§ **Task directions**: Each line of the entries below that holds "first" is needed, copied in full.

§ **Records provided**:
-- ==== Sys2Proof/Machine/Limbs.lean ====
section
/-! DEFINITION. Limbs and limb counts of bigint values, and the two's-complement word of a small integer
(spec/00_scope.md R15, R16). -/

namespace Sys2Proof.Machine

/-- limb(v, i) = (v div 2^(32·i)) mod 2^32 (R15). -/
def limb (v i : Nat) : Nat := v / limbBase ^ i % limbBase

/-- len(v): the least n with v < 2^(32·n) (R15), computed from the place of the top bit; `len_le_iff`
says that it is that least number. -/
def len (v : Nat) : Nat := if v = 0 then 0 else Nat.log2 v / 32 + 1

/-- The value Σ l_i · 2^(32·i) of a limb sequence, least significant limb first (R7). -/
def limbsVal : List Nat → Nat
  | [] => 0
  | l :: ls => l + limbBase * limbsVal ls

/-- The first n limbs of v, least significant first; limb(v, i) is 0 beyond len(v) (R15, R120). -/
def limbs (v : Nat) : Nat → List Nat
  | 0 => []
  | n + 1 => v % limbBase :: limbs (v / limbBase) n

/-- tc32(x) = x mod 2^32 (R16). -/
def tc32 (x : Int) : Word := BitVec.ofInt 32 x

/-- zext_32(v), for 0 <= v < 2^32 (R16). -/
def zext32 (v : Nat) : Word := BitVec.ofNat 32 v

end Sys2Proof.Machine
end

==

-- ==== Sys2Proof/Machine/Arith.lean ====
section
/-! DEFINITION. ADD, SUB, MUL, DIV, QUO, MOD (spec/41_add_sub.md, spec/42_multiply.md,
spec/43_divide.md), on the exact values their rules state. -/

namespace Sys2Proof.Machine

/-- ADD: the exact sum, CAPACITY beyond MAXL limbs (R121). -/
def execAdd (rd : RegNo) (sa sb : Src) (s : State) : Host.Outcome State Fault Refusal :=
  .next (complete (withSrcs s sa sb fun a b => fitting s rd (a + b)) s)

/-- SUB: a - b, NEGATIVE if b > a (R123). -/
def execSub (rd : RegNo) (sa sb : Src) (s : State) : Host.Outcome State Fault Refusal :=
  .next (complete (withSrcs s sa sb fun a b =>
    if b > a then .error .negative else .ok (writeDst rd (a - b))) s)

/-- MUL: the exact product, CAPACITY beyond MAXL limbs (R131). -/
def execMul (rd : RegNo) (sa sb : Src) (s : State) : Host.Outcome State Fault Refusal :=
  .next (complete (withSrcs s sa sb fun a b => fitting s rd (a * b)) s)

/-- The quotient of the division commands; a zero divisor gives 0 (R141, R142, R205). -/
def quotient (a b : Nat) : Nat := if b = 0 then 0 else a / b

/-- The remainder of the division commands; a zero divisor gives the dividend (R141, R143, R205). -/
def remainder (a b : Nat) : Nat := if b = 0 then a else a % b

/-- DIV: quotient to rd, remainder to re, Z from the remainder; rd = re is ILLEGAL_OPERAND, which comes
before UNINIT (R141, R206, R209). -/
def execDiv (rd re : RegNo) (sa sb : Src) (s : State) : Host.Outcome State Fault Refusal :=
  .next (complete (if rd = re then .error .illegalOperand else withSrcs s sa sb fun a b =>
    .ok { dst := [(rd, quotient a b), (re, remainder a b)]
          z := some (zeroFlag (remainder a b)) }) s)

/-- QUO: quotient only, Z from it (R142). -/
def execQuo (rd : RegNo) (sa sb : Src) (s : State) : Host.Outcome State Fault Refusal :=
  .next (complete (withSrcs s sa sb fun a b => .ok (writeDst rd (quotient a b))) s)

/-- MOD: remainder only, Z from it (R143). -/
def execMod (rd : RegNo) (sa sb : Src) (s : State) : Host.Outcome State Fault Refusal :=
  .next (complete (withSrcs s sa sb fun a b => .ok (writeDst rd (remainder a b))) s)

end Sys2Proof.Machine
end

§ **Answer**:
/-- The value Σ l_i · 2^(32·i) of a limb sequence, least significant limb first (R7). -/
/-- The first n limbs of v, least significant first; limb(v, i) is 0 beyond len(v) (R15, R120). -/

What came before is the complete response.